Here’s the Chronicle’s quick take-away from Closed Minds:
The overwhelming majority of professors do call themselves liberal, the authors say, but that doesn’t mean their classrooms are dominated by their political views. The survey found that 95 percent of professors believe they are “honest brokers” among competing views. Sixty-one percent said politics seldom comes up in their classrooms, and only 28 percent said they let students know how they feel about political issues in general.
“To our surprise, we found that, far from being saturated in politics, the universities generally have all but ignored what used to be called civics and civic education,” the authors write. [emphasis added]
The article, meanwhile, found “that students agree that most professors do not specifically state what political party they belong to.” It also finds that students tend to drift toward the Democratic Party while in college, but doesn’t find the drift correlated to professors’ political influence, because the drift seems to happen regardless of which party one’s professors belongs to.
Do you agree that universities are ignoring civic education?

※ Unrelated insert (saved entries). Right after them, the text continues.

/-- The match word of a command's row of the opcode table (spec/30_encoding.md R82, R83). -/
def matchWord : Instr → Word
  | .nop => 0x00000000
  | .reset => 0x00000001
  | .clrf => 0x00000002
  | .ctClr => 0x00000010
  | .ctLoad _ => 0x00000011
  | .pkRst => 0x00000020
  | .pkAppend _ => 0x00000021
  | .pkEncode => 0x00000022
  | .pkFlush => 0x00000023
  | .fqClr => 0x00000030
  | .fqCount => 0x00000031
  | .trBuild => 0x00000032
  | .trCodes => 0x00000033
  | .trSer => 0x00000040
  | .trDeser => 0x00000041
  | .ckSum => 0x00000050
  | .cnBuild => 0x00000051
  | .cnParse => 0x00000052
  | .upDecode => 0x00000060
  | .compress => 0x00000070
  | .decompress => 0x00000071

/-- The symbol operand of a command that takes one. -/
def symbolOf : Instr → Option Byte
  | .ctLoad s => some s
  | .pkAppend s => some s
  | _ => none

/-- The mask of a command's row (R83). -/
def maskWord (i : Instr) : Word := if (symbolOf i).isSome then 0xFFFF00FF else 0xFFFFFFFF

/-- The opcodes of R82. -/
def assignedOpcodes : List (BitVec 8) :=
  [0x00, 0x01, 0x02, 0x10, 0x11, 0x20, 0x21, 0x22, 0x23, 0x30, 0x31, 0x32, 0x33, 0x40, 0x41, 0x50, 0x51, 0x52, 0x60,
   0x70, 0x71]

/-- A word is illegal (R84): `rsv` is not 0, or `op` is not assigned, or `arg` is not 0 on a command that takes no symbol. -/
def IllegalWord (w : Word) : Prop :=
  w.extractLsb' 16 16 ≠ 0 ∨ w.extractLsb' 0 8 ∉ assignedOpcodes
    ∨ w.extractLsb' 8 8 ≠ 0 ∧ w.extractLsb' 0 8 ≠ 0x11 ∧ w.extractLsb' 0 8 ≠ 0x21

/-- The faults a command can raise (spec/60_exceptions.md R260). -/
def mayRaise : Instr → List FaultKind
  | .nop | .reset | .clrf | .ctClr | .pkRst | .pkFlush | .fqClr => []
  | .ctLoad _ => [.limitExceeded]
  | .pkAppend _ => [.missingCode, .overflow, .capacity]
  | .pkEncode => [.capacity, .missingCode, .overflow]
  | .fqCount => [.capacity, .overflow]
  | .trBuild => [.emptyFrequencyTable, .overflow]
  | .trCodes => [.noTree, .limitExceeded]
  | .trSer => [.noTree]
  | .trDeser => [.treeRegionOverflow, .specialLeafIndexRange, .stackUnderflow, .stackResidue, .emptyTree]
  | .ckSum => [.capacity]
  | .cnBuild => [.treeRegionOverflow, .capacity]
  | .cnParse => [.capacity, .truncatedLength, .magicMismatch, .contentLengthOverflow, .checksumMismatch,
      .treeRegionOverflow, .specialLeafIndexRange, .payloadRegionOverflow]
  | .upDecode => [.noTree, .capacity]
  | .compress => [.capacity]
  | .decompress => [.capacity, .truncatedLength, .magicMismatch, .contentLengthOverflow, .checksumMismatch,
      .treeRegionOverflow, .specialLeafIndexRange, .payloadRegionOverflow, .stackUnderflow, .stackResidue, .emptyTree]

/-- The value the register port reads for each number (R22), from the fields. -/
def registerValue (s : State) (n : BitVec 4) : DWord :=
  [s.status.setWidth 64, s.finfo, s.ilen, s.olen, s.nodecnt.setWidth 64, s.sli.setWidth 64, s.pbits, s.pk.bitcnt,
   s.cksum.setWidth 64, s.clen.setWidth 64, s.cbits[0], s.cbits[1], s.cbits[2], s.cbits[3],
   s.tnodes.setWidth 64, 0].getD n.toNat 0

And is that a bad thing, or a good thing?
Political Expression on Campus
Is there an election this year or something?
Obviously, politics is on everyone’s minds, but I don’t want to get into a debate about politics, but rather a debate about, er, politics. Specifically, political expression on campus by faculty.
Recently, the University of Illinois issued a memo directing its professors (as employees of the state) not to wear political buttons, put political bumper stickers on their cars, or attend political rallies on campus. The memo has since been modified, but is still an issue of contention. The AAUP (whose president, Cary Nelson, teaches at UofI), FIRE, the ACLU [this is a letter on FIRE's website - I could not find it on the ACLU's website], the NAS, and even Stanley Fish have all weighed in. Wouldn’t you like to be in that strategy meeting?

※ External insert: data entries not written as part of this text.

/-- The tree of T7 with weights 0, and a stream along it. -/
theorem witness_reads : Reads (.node 0 (.leaf 0x00 0) (.leaf 0x01 0)) [false, true, true] [0x00, 0x01, 0x01] [] :=
  ⟨[[false], [true], [true]], rfl, .cons rfl (.cons rfl (.cons rfl .nil)), 0, .leaf 0x00 0, .leaf 0x01 0, rfl⟩

/-- `UpDecodeWalksTree`: an output of just the length, and one byte less. -/
theorem witness_up_decode : State.reset.obuf.wf ∧ ¬ Exceeds (some 3) [(0x00 : Byte), 0x01, 0x01].length
    ∧ Exceeds (some 2) [(0x00 : Byte), 0x01, 0x01].length := by decide

/-- `UpDecodeOfLeafRoot`: three bits of either value along a Leaf (R214). -/
theorem witness_leaf_root :
    let s : State := { State.reset with tree := some (.leaf 0x61 0), pbits := 3, pbuf := holding [0x02] }
    s.obuf.wf ∧ ¬ Exceeds s.cfg.pbCap ((s.pbits.toNat + 7) / 8) ∧ ¬ Exceeds s.cfg.outCap s.pbits.toNat
      ∧ (after .upDecode s).obuf = holding [0x61, 0x61, 0x61] := by
  decide +kernel

/-- `UnpackInvertsPack`: the input `00 01 01` with T7's tree, and its weightless copy. -/
def packT7 : State := { withInput [0x00, 0x01, 0x01] with tree := some (.node 2 (.leaf 0x00 1) (.leaf 0x01 1)) }

theorem witness_unpack_inverts_pack :
    let tr : HuffmanTree := .node 2 (.leaf 0x00 1) (.leaf 0x01 1)
    packT7.tree = some tr ∧ tr.keys.Nodup ∧ tr.unweighted.unweighted = tr.unweighted ∧ (∀ d ∈ inputBytes packT7, d ∈ tr.keys)
      ∧ ¬ Exceeds packT7.cfg.outCap packT7.ilen.toNat ∧ exec .trCodes packT7 = .next (after .trCodes packT7)
      ∧ (after .trCodes packT7).fkind = none
      ∧ (runWhileOk [.pkRst, .pkEncode, .pkFlush] (after .trCodes packT7)).toOption.isSome = true := by
  refine ⟨rfl, by decide, by decide, by decide +kernel, by decide, exec_after (by decide +kernel), by decide +kernel, by decide +kernel⟩

/-- `UnpackInvertsPack`: its buffers are canonical. -/
theorem witness_unpack_canonical : BuffersCanonical packT7 := by
  intro b
  cases b <;> decide +kernel

/-- `CompressCompletesAndLeavesResults`: with bounded buffers that are just large enough. -/
theorem witness_compress_completes :
    let s : State := { withInput [0x61, 0x62] with cfg := { Config.reference with pbCap := some 64, outCap := some 603 } }
    BuffersCanonical s ∧ s.cfg.InRange ∧ 0 < s.ilen.toNat ∧ s.ilen.toNat ≤ s.cfg.inCap ∧ ¬ Exceeds s.cfg.pbCap (32 * s.ilen.toNat)
      ∧ ¬ Exceeds s.cfg.outCap (539 + 32 * s.ilen.toNat) := by
  refine ⟨fun b => ?_, by decide, by decide, by decide, by decide, by decide⟩
  cases b <;> decide +kernel

/-- The input of V6. -/
def inputV6 : State := withInput [0x61, 0x62]

theorem witness_input_canonical : BuffersCanonical inputV6 := by
  intro b
  cases b <;> decide +kernel

/-- `CompressDecompressRoundTrip`: V6. -/
theorem witness_round_trip : inputV6.cfg.InRange ∧ exec .compress inputV6 = .next (after .compress inputV6)
    ∧ (after .compress inputV6).fkind = none ∧ HoldsOutput (after .compress inputV6) (after .compress inputV6).obuf
    ∧ (after .compress inputV6).olen.toNat ≤ inputV6.cfg.inCap ∧ ¬ Exceeds inputV6.cfg.outCap inputV6.ilen.toNat := by
  refine ⟨by decide, exec_after (by decide +kernel), by decide +kernel, fun _ _ => rfl, by decide +kernel, by decide⟩

/-- `CompressIsItsNineCommands`, `DecompressIsItsThreeCommands`: chains that complete. -/
theorem witness_chains :
    (runWhileOk [.fqClr, .fqCount, .trBuild, .trCodes, .pkRst, .pkEncode, .pkFlush, .trSer, .cnBuild] inputV6).toOption.isSome = true
    ∧ (runWhileOk [.cnParse, .trDeser, .upDecode] (withInput containerV4)).toOption.isSome = true ∧ inputV6.ilen ≠ 0 := by
  decide +kernel

/-- `CompressDependsOnInputOnly`: two states that differ beyond the input. -/
theorem witness_input_only :
    let s' : State := { inputV6 with olen := 7, sli := 3, nodecnt := 9, freq := Vector.replicate 256 9, pbuf := holding [9, 9, 9], ibuf := holding [0x61, 0x62, 0x63] }
    (after .compress inputV6).fkind = none ∧ inputV6.ilen ≠ 0 ∧ inputV6.cfg = s'.cfg ∧ inputV6.ilen = s'.ilen ∧ (∀ i, i < inputV6.ilen.toNat → inputV6.ibuf.read i = s'.ibuf.read i)
      ∧ exec .compress inputV6 = .next (after .compress inputV6) ∧ exec .compress s' = .next (after .compress s')
      ∧ BuffersCanonical s' := by
  refine ⟨by decide +kernel, by decide +kernel, rfl, rfl, by decide +kernel, exec_after (by decide +kernel), exec_after (by decide +kernel), fun b => ?_⟩
  cases b <;> decide +kernel

/-- V4's tree with weights 0. -/
def treeV4 : HuffmanTree := .node 0 (.node 0 (.leaf 0x61 0) (.leaf 0x62 0)) (.leaf 0x00 0)

/-- `DecompressUnpacksContainer`: V4. -/
theorem witness_decompress :
    let s := withInput containerV4
    let body := contentBytes recordsV4
    inputBytes s = headerBytes (checksum s.cfg.ck body) body.length ++ body ∧ s.ilen.toNat ≤ s.cfg.inCap
      ∧ ¬ Exceeds s.cfg.pbCap ((recordsV4.pbits.toNat + 7) / 8) ∧ recordMarked recordsV4 = treeV4.listing
      ∧ treeV4.unweighted = treeV4 ∧ payloadBits recordsV4 = [false, false, true, false, true, true, true]
      ∧ ¬ Exceeds s.cfg.outCap 5 := by
  refine ⟨by decide +kernel, by decide +kernel, by decide +kernel, by decide +kernel, by decide, by decide +kernel, by decide +kernel⟩

/-- `DecompressUnpacksContainer`: the reading of V4's payload. -/
theorem witness_decompress_reading :
    Reads treeV4 [false, false, true, false, true, true, true] [0x61, 0x00, 0x62, 0x00, 0x00] [] :=
  ⟨[[false, false], [true], [false, true], [true], [true]], rfl,
    .cons rfl (.cons rfl (.cons rfl (.cons rfl (.cons rfl .nil)))), 0, .node 0 (.leaf 0x61 0) (.leaf 0x62 0), .leaf 0x00 0, rfl⟩

/-- The invariants' statements: a state that meets all of them and steps. -/
theorem witness_invariant : State.Inv { inputV6 with host := [.command 0x00000070] } where
  packer := witness_packer_ok _
  codes := fun sym c h => by
    have e : tableGet inputV6.ct sym = none := by simp [inputV6, withInput, State.reset, tableGet]
    rw [e] at h
    cases h
  tree := fun t h => by cases h
  faultRecord := ⟨fun _ => rfl, fun h => absurd rfl h⟩
  canonical := fun b => witness_input_canonical b
  inBounds := by
    refine ⟨fun b p hp => ?_, rfl⟩
    cases b with
    | ibuf =>
      have h : ∀ p ∈ inputV6.ibuf, p.1 + 1 ≤ 2 := by decide +kernel
      have := h p hp
      have e : overCap (some (2 ^ 56 - 1)) (p.1 + 1) = false := by simp [overCap]; omega
      exact e
    | obuf => cases hp
    | tbuf => cases hp
    | pbuf => cases hp

/-- The invariants' statements: that state's step. -/
theorem witness_invariant_steps : (ran (step { inputV6 with host := [.command 0x00000070] })).isSome = true := by decide +kernel

/-- `ReachableStatesMeetInvariant`: reset is reachable with any accesses to come. -/
theorem witness_reachable : Reachable { State.reset with cfg := Config.reference, host := [.command 0x00000070] } := .reset _ _

/-- `CommandsWriteOnlyTheirState`: a command that writes. -/
theorem witness_frame : exec .upDecode (withPayload treeT1 8 [0xFF]) = .next (after .upDecode (withPayload treeT1 8 [0xFF])) :=
  exec_after (by decide +kernel)

/-- `LittleEndianFields`: the greatest value of two bytes, and one more. -/
theorem witness_little_endian : (holding [1, 2]).wf ∧ 0xFFFF < 256 ^ 2 ∧ ¬ 0x10000 < 256 ^ 2 := by decide +kernel

end Sys2Proof.Tests
end

section
/-! SUPPORT. What a step can do, said once: how a command presented ends, what an access of the ports leaves alone, and the rule by which
every step keeps a property. -/

namespace Sys2Proof.Machine

/-! ## A command presented -/

theorem plain_ok {arg : Byte} {i j : Instr} (h : plain arg i = .ok j) : arg = 0 ∧ j = i := by
  unfold plain at h
  split at h
  · next h0 =>
    cases h
    exact ⟨h0, rfl⟩
  · cases h

/-- The fields that decode to a command are the command's. -/
theorem fields_of_decodeFields {f : CommandFields} {i : Instr} (h : decodeFields f = .ok i) : i.fields = f := by
  obtain ⟨op, arg, rsv⟩ := f
  unfold decodeFields at h
  split at h
  · next hr =>
    dsimp only at hr h
    split at h
    case h_5 | h_7 => cases h; rw [hr]; rfl
    case h_22 => cases h
    all_goals
      obtain ⟨rfl, rfl⟩ := plain_ok h
      rw [hr]; rfl
  · cases h

/-- The word that decodes to a command is the command's. -/
theorem encode_of_decode {w : Word} {i : Instr} (h : decode w = .ok i) : encode i = w :=
  encode_eq_iff.2 (fields_of_decodeFields h).symm

/-- How a presented word ends (spec/30_encoding.md R80, R84; spec/60_exceptions.md R251): its command completed, or a fault was taken. -/
theorem present_next {w : Word} {s t : State} (h : present w s = .next t) :
    (∃ i u, decode w = .ok i ∧ effect i s = .ok u ∧ t = { completed u with reply := .completion none })
      ∨ ∃ f, t = { takeFault s f with reply := .completion (some f.kind) } := by
  unfold present at h
  split at h
  · next i hi =>
    rw [exec_eq_finish] at h
    cases he : effect i s with
    | ok u =>
      rw [he] at h
      cases h
      exact .inl ⟨i, u, hi, he, rfl⟩
    | error f =>
      rw [he] at h
      cases h
      exact .inr ⟨f, rfl⟩
  · cases h
    exact .inr ⟨_, rfl⟩

/-! ## What the ports leave alone -/

/-- What no access of the ports and no fault record writes: the packer, the code table, the tree, `OLEN`, the configuration, and the
buffers but for one byte of one of them, which lies inside it. -/
structure Quiet (s t : State) : Prop where
  pk : t.pk = s.pk
  ct : t.ct = s.ct
  tree : t.tree = s.tree
  olen : t.olen = s.olen
  cfg : t.cfg = s.cfg
  buffers : ∀ b, t.buffer b = s.buffer b
    ∨ ∃ i v, overCap (capacityOf s.cfg b) (i + 1) = false ∧ t.buffer b = (s.buffer b).write i v

/-- The same when no buffer is written either. -/
theorem Quiet.of_buffers {s t : State} (pk : t.pk = s.pk) (ct : t.ct = s.ct) (tree : t.tree = s.tree) (olen : t.olen = s.olen)
    (cfg : t.cfg = s.cfg) (buffers : ∀ b, t.buffer b = s.buffer b) : Quiet s t :=
  ⟨pk, ct, tree, olen, cfg, fun b => .inl (buffers b)⟩

theorem quiet_dropAccess (s : State) : Quiet s (dropAccess s) := .of_buffers rfl rfl rfl rfl rfl fun b => by cases b <;> rfl

theorem quiet_completed (u : State) (r : Reply) : Quiet u { completed u with reply := r } :=
  .of_buffers rfl rfl rfl rfl rfl fun b => by cases b <;> rfl

theorem quiet_takeFault (s : State) (f : Raised) (r : Reply) : Quiet s { takeFault s f with reply := r } :=
  .of_buffers rfl rfl rfl rfl rfl fun b => by cases b <;> rfl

Political expression can be a sticky situation for evangelical Christians, IMHO. First, evangelicals tend to lean toward political conservatism, and second, faculty in general lean strongly toward political liberalism (see this monograph by the Institute for Jewish and Community Research for some details on these differences). I think that it can be all too easy for one’s evangelical beliefs to be confused by others in the academy as political beliefs, which then becomes a major obstacle for being salt and light among your peers. I know that I have had some difficult conversations along those lines.
But those are just my thoughts. What have others experienced? What do you think about political expression by professors on campus? Do you think this interferes with - or supports - your identity as a Christian and your representation of the gospel on campus?
(Note: I’ll delete any comments that are just pro or con comments about political parties or candidates.)
(Two other quick links, both from the Chronicle, which means you have to pay for them: Robert M. O’Neil’s What Not to Say in Class During an Election Season, and How Good Scholarship Makes Good Citizens, by Joseph J. Gonzalez.)
Links of the Week
Christian Colleges Increase Diversity
Inside Higher Ed, citing an analysis from the Journal of Blacks in Higher Education, notes that a number of colleges affiliated with ESN’s partner, the Council for Christian Colleges and Universities, have seen a dramatic increase in African American enrollment.
At Montreat College, in North Carolina, undergraduate black student enrollment increased from 3.7 percent in 1997 to 23 percent in 2007, according to the analysis. At Belhaven College, in Mississippi, black student enrollment climbed from 16.9 to 41 percent. At LeTourneau University, in Texas, the figure grew from 5.7 to 22 percent.
The editor of JBHE notes the ties of many historically black colleges and universities (HBCUs) to churches (indeed, almost all American private colleges were founded with a connection to a church).
Graduate Junction
The Chronicle of Higher Education highlights Graduate Junction, a new website aimed that helping researchers connect with other researchers who share their same interests.
Advocacy in Teaching
In Christianity Today’s Books & Culture, Abram Van Engen reviews Stanley Fish’s new book, Save the World on Your Own Time, which argues that political advocacy has no place in the college classroom.